Çakırcı, üç beş kişi tarafından yakalanıp da kazığa oturtulacağı sırada şöyle bir silkindi, herifleri bir tarafa itti, kendinden beş on metre uzakta duran voyvodaya doğru elini uzattı:

“Bre kahpe oğlu!” dedi. “İyi yapıyorsun! Domuz yavrusunu besleyenlerin cezası işte böyle dişlenmek, ısırılmaktır. Otuz yıl önce sen benim elimdeydin, bir enüktün. Seni hoş tutup incitmedim, yedirip içirttim. Şimdi o alıklığımın karşılığını görüyorum. Kazığa değil, cehennem çatalına beni vursan haklısın. Lakin unutma ki Türkler öç almayı bilirler!”17

Vlad bağırdı:

“Söyletmeyin, kazıklayın!”

Korucular, kürklü kaftanıyla, iri kavuğu ile Çakırcı’yı o uzun kazığa oturttular, arkasından Yunus Bey’i de kazıkladılar. Fakat bu işlerin olabilmesini sarsak düşüncesiyle mümkün kılmış olan Rum’dan dönme kâtibin ancak ölüsü kazığa vurulmuştu. Çünkü o, Çakırcı’nın öldürüldüğünü seyrederken korkudan can vermişti, korucuların kucağına yığılıp kalmıştı.

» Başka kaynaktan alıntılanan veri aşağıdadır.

/-- Makes the entries parked with a condition ready; their lanes acquire (R188, R267). -/
def State.releaseAt (s : State) (team : Nat) (w : Wake) : State :=
  match s.team? team with
  | none => s
  | some t =>
    let now := s.timeAt t.core
    s.updTeam team fun t =>
      { t with groups := t.groups.map fun g =>
          let freed := (g.entries.filter fun e => e.wake = some w).flatMap fun e => slotsOf e.mask
          { g.updSlots freed (fun _ l => { l with acq := now }) with
            entries := g.entries.map fun e => if e.wake = some w then { e with wake := none } else e } }

/-- The team barrier (R188): `by_` is the group whose arrival or exit may complete it (R164). -/
def State.barrier (s : State) (team : Nat) (by_ : Option Nat) : State :=
  match s.team? team with
  | none => s
  | some t =>
    if (t.groups.any fun g => g.entries.any fun e => e.wake = some .bar) && s.allAt t .bar then
      (s.releaseAt team .bar).updTeam team fun t => { t with last := by_ }
    else s

/-- The gang barrier (R188, R189). -/
def State.gangBarrier (s : State) (gang : Nat) : State :=
  let ts := s.teams.filter fun t => t.gang == gang
  if (ts.any fun t => t.groups.any fun g => g.entries.any fun e => e.wake = some .gbar)
      && ts.all fun t => s.allAt t .gbar then
    ts.foldl (fun s t => s.releaseAt t.id .gbar) s
  else s

-- regrouping

/-- Inserts into a list ordered by `before`. -/
def insertBy (before : α → α → Bool) (x : α) : List α → List α
  | [] => [x]
  | y :: ys => if before x y then x :: y :: ys else y :: insertBy before x ys

def sortBy (before : α → α → Bool) : List α → List α
  | [] => []
  | x :: xs => insertBy before x (sortBy before xs)

/-- The groups that lanes of an entry came from (R182). -/
def Regroup.groups (r : Regroup) : List Nat := (r.lanes.map (·.group)).eraseDups

/-- Fills the slots of one kind of a group with the next held lanes, which go on at their next PC (R182). -/
def Group.fill (k : SlotKind) (g : Group) (ls : List HeldLane) : Group × List HeldLane :=
  let free := (List.range 32).filter fun i => decide ((g.lane i).kind = k)
  let pairs := free.zip ls
  let g' := pairs.foldl (fun (g : Group) (i, h) => { g with lanes := g.lanes.set i h.lane }) g
  let filled := maskOf (pairs.map (·.1))
  let others := g'.entries.map fun e => { e with mask := e.mask &&& ~~~filled }
  ({ g' with entries := others ++ g'.formEntries (pairs.map fun p => (p.1, none)) }, ls.drop pairs.length)

/-- Fills the slots of one kind of some groups, group by group (R182). -/
def fillGroups (k : SlotKind) (order : List Nat) (x : List Group × List HeldLane) : List Group × List HeldLane :=
  order.foldl (fun x gi => match x.1[gi]? with
    | none => x
    | some g => let (g', rest) := g.fill k x.2; (x.1.set gi g', rest)) x

-- the register file's check codes

/-- Array address of a register (R361). -/
def Team.regAddr (t : Team) (g slot reg : Nat) : Nat := t.regBase + ((g * 32 + slot) * t.nregs + reg) * 4

/-- Whether any codeword of a register file is wrong, or will be at a write. -/
def State.regArmed (s : State) : Bool := s.mem.flips.any (·.kind == 0) || s.mem.injects.any (·.kind == 0)

/-- Writes of registers as the register file stores them (R358, R376). -/
def State.wroteRegs (s : State) (team g slot : Nat) (regs : List (Nat × Nat)) : State :=
  if !s.regArmed then s else
  match s.team? team with
  | none => s
  | some t => regs.foldl (fun s (r, n) => s.sramWrite 0 t.core (s.ctxOf t) (t.regAddr g slot r) (4 * n)) s

/-- Releases a regrouping entry (R182). A held lane's loop end was evaluated when it was submitted. Where `hlp.on` has
filled the slots that lanes left, the lanes that find no empty one take those of helper lanes. Their registers are written in
their new slots (R358, R376). DEDUCED (notes/assumptions/20, 25). -/
def State.releaseRegroup (s : State) (r : Regroup) : State :=
  match s.team? r.team with
  | none => s
  | some t =>
    let count (g : Nat) : Nat := (t.live.filter fun p => p.1 == g).length
    let order := sortBy (fun a b => decide (count b < count a) || (decide (count a = count b) && decide (a ≤ b))) r.groups
    let held := sortBy (fun (a b : HeldLane) =>
      decide (a.group < b.group) || (decide (a.group = b.group) && decide (a.slot ≤ b.slot))) r.lanes
    let (groups, _) := fillGroups .helper order (fillGroups .empty order (t.groups, held))
    let s := { s with regroup := s.regroup.filter (· != r) }
    let took (gi i : Nat) : Bool := match groups[gi]? with
      | some g => (g.lane i).kind == .live && held.any fun h => h.lane.tid == (g.lane i).tid
      | none => false
    let s := s.updTeam r.team fun t =>
      { t with groups := groups.zipIdx.map fun (g, gi) => (g.dropHelpers (s.heldQuads r.team gi)).tidy }
    r.groups.foldl (fun s gi => ((List.range 32).filter (took gi)).foldl (fun s i =>
      s.wroteRegs r.team gi i [(0, t.nregs)]) s) s

/-- Whether the group's issue is stopped by a suspended operation or fetch (R362, R391): an operation that was issued again
counts until it has passed. -/
def State.replayable (s : State) (team gi : Nat) (g : Group) : Bool :=
  (s.ops.any fun o => o.team == team && o.group == gi && (o.wait.isSome || o.again == some o.phase) &&
    o.owner.isTeams && (match o.kind with | .refetch _ => false | _ => true))
  || (match s.team? team with
      | some t => t.queues.any fun q => q.closed.any fun b => match b.stamp with
        | some x => x.group == gi && x.wait.isSome
        | none => false
      | none => false)
  || g.entries.any fun e => match e.wake with | some (.fetch ..) => true | _ => false

/-- What a result joins: a tile or a descriptor, and the operations it waits for (R201, R219). -/
def Need.join : Need → Option (Bool × Nat × List Nat)
  | .tileHalf t _ _ ops => some (true, t, ops)
  | .tileStat t _ ops => some (true, t, ops)
  | .olist o _ ops => some (false, o, ops)
  | _ => none

/-- Whether a team's run cannot come to its end until other lanes have signed an epoch: a joining word, or an `mma` all of
whose lanes have signed, waits for it (R200, R201). -/
def Team.awaitsSigners (t : Team) : Bool :=
  let open_ := t.cvs.filterMap fun c => c.op.map (·.num)
  !open_.isEmpty && (
    (t.places.any fun p => p.2.2.results.any fun r => match r.need.join with
      | some (_, _, ops) => ops.any open_.contains
      | none => false)
    || t.groups.any fun g => g.entries.any fun e => e.inRun && (match e.wake with
      | some (.epoch _) => true
      | some (.matrix ops) => ops.any open_.contains
      | _ => false))

/-- Whether a group may begin no run: the team ends, leaves or is away, the group is replayable, or the part is stopped
(R356, R362, R363, R378). A team that is to be saved begins runs while one of its runs waits for lanes that have not signed:
that run could not end otherwise (R364). DEDUCED (notes/assumptions/29). -/
def State.blocked (s : State) (t : Team) (gi : Nat) (g : Group) : Bool :=
  t.dying.isSome || t.ended || (t.saving != 0 && !t.awaitsSigners) || !t.resident || !s.running || s.replayable t.id gi g

/-- Whether every live lane of a team that no regrouping entry holds is parked (R182). -/
def State.allParked (s : State) (t : Team) : Bool :=
  t.groups.zipIdx.all fun (g, gi) =>
    let b := s.blocked t gi g
    g.entries.all fun e => !e.isReady || (b && e.words == 0)

/-- Releases the regrouping entries of a team whose moment has come (R182): it comes to all of them when every other lane is
parked. -/
def State.regroups (s : State) (team : Nat) : State :=
  match s.team? team with
  | none => s
  | some t =>
    let parked := s.allParked t
    (s.regroup.filter fun r => r.team == team && (parked || decide (8 ≤ r.groups.length))).foldl State.releaseRegroup s

-- settle

/-- Merges ready entries and chooses the issuing entry of each group of a team (R143, R145); notes when the team's
replayable period began (R362). -/
def State.elect (s : State) (team : Nat) : State :=
  match s.team? team with
  | none => s
  | some t =>
    let groups := t.groups.zipIdx.map fun (g, gi) =>
      if s.blocked t gi g then g.unelect.merge.electMid else g.merge.elect
    let rep := t.groups.zipIdx.any fun (g, gi) => s.replayable t.id gi g
    let since := if rep then (match t.replaySince with | some x => some x | none => some (s.timeAt t.core)) else none
    s.updTeam team fun t => { t with groups := groups, replaySince := since }

/-- Ends, wakes and releases for one team. The group that completes a barrier is the one that arrives at it now, or else
the one whose lanes have just exited (R188). -/
def State.settleTeam (s : State) (by_ : Option (Nat × Nat)) (team : Nat) : State :=
  let s := (s.finishKill team).logOrphans team
  let s := s.updTeam team fun t => { t with groups := t.groups.map Group.tidy }
  let came := (s.team? team).bind s.arrival
  let s := s.wakeTeam team
  let s := s.epochs team
  let ended := by_.bind fun x => if x.1 = team then some x.2 else none
  s.barrier team (came.or ended)

/-- Everything that happens at the moment its condition holds, in every team; `by_` names the team and group whose run end
came last. -/
def State.settle (s : State) (by_ : Option (Nat × Nat) := none) : State :=
  let ids := s.teams.map (·.id)
  let s := ids.foldl (fun s t => s.settleTeam by_ t) s
  let s := (s.gangs.map (·.id)).foldl (fun s g => s.gangBarrier g) s
  ids.foldl (fun s t => ((s.regroups t).teamOver t).elect t) s

end Sys2Proof.Machine
end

Bu iş de bittikten sonra voyvoda emir verdi, halk dağıldı ve ölüler yerlerinde bırakılarak Bükreş’e dönüldü. Demitriyos Yaksiç’in, afyon karışık şarap sunarak, saz çaldırıp köçek oynatarak sızdırmak suretiyle yakaladığı paşa alayından sağ kalan yalnız küçük Mustafa idi, oda Yaksiç’in yanı başında, fakat yaya olarak şehre götürülüyordu.

KÜÇÜK AKINCI

Topkapı Sarayı henüz yapılıyordu. Fatih Sultan Mehmet şimdiki üniversitenin bulunduğu yerde yapılmış olan eski sarayda oturuyordu. Sadrazam Mahmut Paşa saraya geldi. Eflak işleri hakkında önemli haberler getirdiğini söyleyerek hünkârın yanına girdi.

“Ulu Tanrı…” dedi. “Ömrünü uzun etsin. Çakırcı Hamza öldü!”

“Öldü mü? Nasıl öldü? Ve nasıl ölür? Dinç bir adamdı, taşı sıksa suyunu çıkarırdı. Yoksa inmeye mi uğradı?”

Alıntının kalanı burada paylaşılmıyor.